今年も、成蹊大学文学部竹内敬子先生の講義「人権とジェンダー」におじゃまする形で、トークライブ「スクール・ダイバーシティってなんだ@成蹊大学」をやらせていただきました。竹内先生、貴重な時間をありがとうございます。わたしたちにとっても、このイベントを準備し、そして、大学生たちに語りかけるという経験は、自分たちのやっていることを振り返り、さらに前を向くためのたいへん貴重な積み重ねになりました。また、竹内先生が、こんなことを言ってくれたことも励みになります。

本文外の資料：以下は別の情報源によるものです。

-- ==== Sys2Proof/Machine/Encoding.lean ====
section
/-!
DEFINITION. The encoding tables of the compute operations: for each row its opcode, form, operand kinds, types, rounding
fields and modifier bits, and the checks an arm makes of one word alone (R26 to R37, R47, R49).
-/
namespace Sys2Proof

/-- The ARM_OP details (R49). -/
inductive ArmOp where
  | opcode | field | operand | type | immPlace | exitsOrNonrep | handlerOnly | noTarget
deriving DecidableEq, Repr

/-- The detail code of R49. -/
def ArmOp.code : ArmOp → Nat
  | .opcode => 1 | .field => 2 | .operand => 3 | .type => 4 | .immPlace => 5 | .exitsOrNonrep => 6 | .handlerOnly => 7
  | .noTarget => 8

/-- The code of a type (R34). -/
def Ty.code : Ty → Nat
  | .i8 => 0 | .n8 => 1 | .i16 => 2 | .n16 => 3 | .i32 => 4 | .n32 => 5 | .i64 => 6 | .n64 => 7
  | .e4m3 => 8 | .e5m2 => 9 | .f16 => 10 | .bf16 => 11 | .f32 => 12 | .f64 => 13 | .nq4 => 14 | .rns => 15

/-- The type of a code (R34). -/
def Ty.ofCode : Nat → Ty
  | 0 => .i8 | 1 => .n8 | 2 => .i16 | 3 => .n16 | 4 => .i32 | 5 => .n32 | 6 => .i64 | 7 => .n64
  | 8 => .e4m3 | 9 => .e5m2 | 10 => .f16 | 11 => .bf16 | 12 => .f32 | 13 => .f64 | 14 => .nq4 | _ => .rns

/-- The element size in bits (R161). -/
def Ty.bits : Ty → Nat
  | .i8 | .n8 | .e4m3 | .e5m2 => 8
  | .i16 | .n16 | .f16 | .bf16 => 16
  | .i32 | .n32 | .f32 => 32
  | .i64 | .n64 | .f64 | .rns => 64
  | .nq4 => 4

/-- The element size in bytes, for the types of one byte or more. -/
def Ty.bytes (t : Ty) : Nat := t.bits / 8

/-- The lanes of a 64-byte operand (R161). -/
def Ty.lanes (t : Ty) : Nat := 512 / t.bits

/-- Types 0 to 7 (R137). -/
def Ty.isInt (t : Ty) : Bool := t.code < 8

/-- The signed integer types (R137). -/
def Ty.isSigned (t : Ty) : Bool := t.isInt && t.code % 2 == 0

/-- Types 8 to 13 (R138). -/
def Ty.isFloat (t : Ty) : Bool := 8 ≤ t.code && t.code ≤ 13

/-- The type set F of R164: types 10 to 13. -/
def Ty.isF (t : Ty) : Bool := 10 ≤ t.code && t.code ≤ 13

/-- The code of a rounding mode (R25). -/
def Rm.code : Rm → Nat
  | .rne => 0 | .rtz => 1 | .rup => 2 | .rdn => 3

/-- The rounding mode of a code. -/
def Rm.ofCode : Nat → Rm
  | 0 => .rne | 1 => .rtz | 2 => .rup | _ => .rdn

/-- The code of an overflow policy (R25). -/
def Ovf.code : Ovf → Nat
  | .sat => 0 | .inf => 1 | .nan => 2 | .trap => 3

/-- The overflow policy of a code. -/
def Ovf.ofCode : Nat → Ovf
  | 0 => .sat | 1 => .inf | 2 => .nan | _ => .trap

/-- An operand specifier as 8 bits (R28). -/
def Opnd.code (o : Opnd) : Nat :=
  (if o.mode then 32 else 0) +
  match o.reg with
  | .g i => i.val
  | .t i => 64 + i.val
  | .v i => 64 + 16 + i.val
  | .p i => 64 + 24 + i.val
  | .qi i => 128 + i.val
  | .qo i => 128 + 16 + i.val
  | .c i => 192 + i.val

/-- The register of a class and index (R28). -/
def Reg.ofCode (cls index : Nat) : Reg :=
  if cls = 0 then .g (Fin.ofNat 32 index)
  else if cls = 1 then
    if index < 16 then .t (Fin.ofNat 16 index)
    else if index < 24 then .v (Fin.ofNat 8 (index - 16)) else .p (Fin.ofNat 8 (index - 24))
  else if cls = 2 then
    if index < 16 then .qi (Fin.ofNat 16 index) else .qo (Fin.ofNat 16 (index - 16))
  else .c (Fin.ofNat 32 index)

/-- The operand of an 8-bit specifier (R28). -/
def Opnd.ofCode (n : Nat) : Opnd := ⟨Reg.ofCode (bitsOf n 6 2) (bitsOf n 0 5), bitOf n 5⟩

/-- The forms a row allows: the register form, the I-form, either, or the two encoding primitives of R33. -/
inductive Form where
  | reg | imm | either | pfx
deriving DecidableEq, Repr

/-- What a destination field takes. -/
inductive DstKind where
  /-- no destination -/
  | none
  /-- G, t, a QO that is not of vector form, or `_` (R60) -/
  | scalar
  /-- as `scalar`, or P1 to P7 (R82) -/
  | cmp
  /-- P1 to P7, G, t or `_` (R83) -/
  | pred
  /-- G, t or `_` -/
  | gt
  /-- V, t, a QO of vector form, or `_` (R162) -/
  | lane
  /-- as `lane`, or P1 to P7 -/
  | laneOrPred
  /-- G, t, V or `_` (R173) -/
  | red
  /-- P1 to P7 or `_` -/
  | predOnly
  /-- by the kind of `visect` (R202) -/
  | isect
  /-- G, t, V or `_` (R129) -/
  | gtv
  /-- a detached G or t, or `_` (R263) -/
  | det
  /-- a detached V, or `_` (R299) -/
  | detV
  /-- a detached V, and nothing else (R180) -/
  | special
  /-- a QO (R129) -/
  | queue
  /-- absent, or a QO of scalar form (R214) -/
  | fwd
deriving DecidableEq, Repr
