/-- A bank unit after module reset: nothing placed (R243 R348 R378 for its registers). -/
def Bu.reset : Bu :=
  { region := none, offDie := 0, offX := 0, offY := 0, bank := [], ctxs := Vector.replicate 5 Ctx.reset, cache := [],
    fetches := [], stamp := 0, queues := [], credits := [], opers := [], ctls := [], node := Node.reset, ev := Events.reset,
    strms := Vector.replicate 16 Strm.reset, strmStamp := 0, cycle := 0, vbusy := false, sec := 0, eccLine := none,
    badWords := [], badBlocks := [], retention := false,
    rns := { mode := 0, auto := 4, gdis := 0, cnt := List.replicate 6 0, injs := 0 },
    kv := { cfg := 0, lim := 0x100000000, base := 0, tol := false }, reply := Vector.replicate 4 1, hq := [], faultWait := [],
    hrun := none, wlog := [], replay := [], frozen := [], waves := [], stopping := false, rels := [], adjNow := [], adjNext := [],
    sendAge := (0, 0), port := none }

/-! ### The network -/

/-- A token flit: the bank unit it is at, the one it goes to, and whom it is for (R124). -/
structure Flit where
  id : Nat
  tok : Token
  at_ : Nat
  dest : Nat
  /-- Receive or operator entry at the destination; for an operator, which input (0 a, 1 b, 2 c). -/
  entry : Nat
  input : Option Nat
  /-- What must have performed, and what must have been answered, before it leaves its bank unit (R292, R294). -/
  after : List Nat
  hold : List Nat
  /-- Its age: the number of the first flit that its bank unit sent in the same cycle (R124). -/
  age : Nat
  /-- It stands in the buffer of the boundary router over whose edge it has come (R135). -/
  crossed : Bool
deriving DecidableEq, Repr

/-- Flits of the rate class: an adjustment, a status answer or a credit (R104, R105, R125). -/
inductive CtlMsg where
  /-- An adjustment for a slot from the controller of a (bank unit, entry). -/
  | rate (slot : Nat) (adj : Int) (fromBu fromEntry : Nat)
  | status (entry bits : Nat)
  | credit (entry n : Nat)
deriving DecidableEq, Repr

/-- A rate-class flit from one bank unit to another. -/
structure CtlFlit where
  id : Nat
  src : Nat
  dest : Nat
  msg : CtlMsg
deriving DecidableEq, Repr

/-- The network between the bank units. Grants are keyed by edge, row, direction and class (R135), and those not listed
stand at their placement value. -/
structure Net where
  flits : List Flit
  ctl : List CtlFlit
  grants : NMap Nat
deriving DecidableEq, Repr

/-! ### Configuration store -/

/-- A C block of an armed image (R23). -/
structure Block where
  die : Nat
  x : Nat
  y : Nat
  slot : Nat
  handler : Bool
  id : Nat
  nonrep : Bool
  words : List Word
deriving DecidableEq, Repr

/-- Numbered frames of an armed image (R24): M (2), W (3) or A (4), for a bank unit and, for A, a slot. -/
structure Frames where
  layout : Nat
  die : Nat
  x : Nat
  y : Nat
  slot : Nat
  first : Nat
  words : List Word
deriving DecidableEq, Repr

/-- An armed image in the second-level store (R38 to R40). -/
structure Image where
  job : Nat
  dies : Nat
  width : Nat
  height : Nat
  words : List Word
  blocks : List Block
  frames : List Frames
deriving DecidableEq, Repr

/-! ### Memory order -/

/-- A write at its home: its bytes from a physical key, its writer, the writer's past when it was issued (R285), and what a
release fence before it released (R290). -/
structure Write where
  id : Nat
  key : Nat
  bytes : List Byte
  party : Party
  past : List Nat
  rel : List (Nat × List Nat)
deriving DecidableEq, Repr

/-- A write that has not performed: what it waits for, and what its performance ends. -/
structure PWrite where
  w : Write
  org : Option Origin
  after : List Nat
  /-- The writer that it ends (R261): job, handle, role, and whether with `fin`. -/
  ends : Option (Nat × Nat × Nat × Bool)
  /-- Held in a write log until its round commits (R383). -/
  logged : Bool
  /-- The job and slot of the handle whose shadow it is written to (R264). -/
  shadow : Option (Nat × Nat)
deriving DecidableEq, Repr

/-- An entry of a page table that a walk cache holds (R257): its tags, which are the job and the table entry's address, the lowest VA bit
of its level and the VA above that bit, and the entry's word. -/
structure WalkEnt where
  job : Nat
  addr : Nat
  lo : Nat
  vpage : Nat
  word : Nat
deriving DecidableEq, Repr

/-- A release that an arrival or a drop made at a barrier (R305): the barrier's key, the phase it was counted in, and the
release: party, scope and past. Barriers in a bank have keys from 2^62. -/
structure BarRel where
  key : Nat
  phase : Nat
  rel : Party × Nat × List Nat
deriving DecidableEq, Repr

/-- The memories outside the banks, and their order of writes. Keys: device memory from 0, host memory from 2^60, the memory
of peer module m from 2^61 + m x 2^52. `base` is what stood there before every listed write. `badWords` are uncorrectable words, and
`softWords` words whose only error lies in the low mantissa bits of an attention page's line (R343), by their first byte. -/
structure MemSys where
  mem : Memory
  base : Memory
  pending : List PWrite
  done : List Write
  pasts : List (Party × List Nat)
  badWords : List Nat
  softWords : List Nat
  bars : List BarRel
deriving DecidableEq, Repr

/-! ### The hub -/

/-- A running job (R353): its record and what it has spent. (assumption 81, DEDUCED, unsafe) -/
structure Job where
  id : Nat
  pool : Nat
  oasis : Nat
  ncnt : Nat
  cntBase : Nat
  root : Nat
  htab : Nat
  hslots : Nat
  heap : Nat
  heapsz : Nat
  budget : Int
  fq : Nat
  save : Nat
  savesz : Nat
  phase : Nat
  closedPhases : List Nat
  closed : Bool
  /-- The counter of each phase and the writes of its launches that have completed (R352, R356). -/
  phaseCnts : NMap (Nat × List Nat)
  heapUsed : List Nat
  /-- `pub` and shadow bookkeeping of its handles: slot to (written since publish, shadow writers) (R264). -/
  shadows : NMap (Bool × Nat)
  /-- The modules that its gang launches have named: its caravan (R319, R372). -/
  caravan : List Nat
deriving DecidableEq, Repr

/-- A binding of a launch record (R361). -/
structure Bind where
  die : Nat
  x : Nat
  y : Nat
  slot : Nat
  what : Nat
  index : Nat
  val : Word
deriving DecidableEq, Repr

/-- An entry of a copy schedule (R276): the stream, its stage, and whether it is released and has ended a run. -/
structure CopyEnt where
  die : Nat
  x : Nat
  y : Nat
  slot : Nat
  stream : Nat
  stage : Nat
  released : Bool
  ended : Bool
deriving DecidableEq, Repr

/-- How far a launch has got. -/
inductive LaunchState where
  | queued | running | finishing
deriving DecidableEq, Repr

/-- A launch (R360, R362). -/
structure Launch where
  id : Nat
  job : Nat
  region : Nat
  prio : Nat
  rollbackMode : Bool
  eos : Bool
  close : Bool
  phase : Nat
  quantum : Nat
  cnts : List Nat
  reply : Nat
  lbudget : Nat
  seed : Word
  copies : List CopyEnt
  binds : List Bind
  tick : Nat
  skewed : Bool
  st : LaunchState
  stage : Nat
  spent : Nat
  /-- The build it runs, when the ladder engine launched it (R325). -/
  build : Option Nat
  cancelled : Bool
  dual : Bool
  /-- The instances whose completion has been counted, by offset and slot. -/
  counted : List Nat
deriving DecidableEq, Repr

/-- Where a region is placed: the first die, and the granule of its origin on each die (R358). -/
structure Place where
  die : Nat
  gx : Nat
  gy : Nat
deriving DecidableEq, Repr

/-- The saved image of a pre-empted region (R393): the bank units in extent order, and its tokens in flight. (assumption 87, DEDUCED, unsafe) -/
structure Saved where
  bus : List Bu
deriving DecidableEq, Repr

「学校間交流というものは、よくあることですが、大学と高校が連携するというと、大体、高校生が大学の教授の話を聞いたり、大学生の話を聞いたりということが多いです。ですから、高校生が講義を聴く、のではなくて、高校生が大学生にトークをする、という形をとることができるのは本当に素敵なことだと思います。」
来年につなげるためにも、今年のイベントを形にしておきたいと思います。というわけで、以下、トークライブダイジェスト。
1.はじめに
進行生徒f:スクール・ダイバーシティのコンセプトは、こんな感じ。「マイノリティ性-多様性-可能性」。そして、「マイノリティ性と可能性をつなぐキーワードとしてのダイバーシティ」を重視している。また、「大多数と違う視点に立ったら、今までとは世界が違って見えた!」を大切にすることを推している―ということで、よろしくお願いします。まずは、活動の経緯とコンセプトのコンセプトの確認から。
2.コンセプト
担当教員m:この活動を立ち上げたのは五年前。授業の中から始まった。学校という場所は、「みんなが日本人、見た目どおりの性別、異性愛者、その家族もみんなそう」っていう形を望んでいる。だから潜在的にはそうじゃない人はいない方がいい、と思われている。大勢にとって楽しくても、誰かは沈黙している。誰かの沈黙によって成り立っているようなそんな学校を、もっとあらゆる人にとって居心地がいい場所にしたいと思うし、この活動を大学とも共有していきたいと思っている。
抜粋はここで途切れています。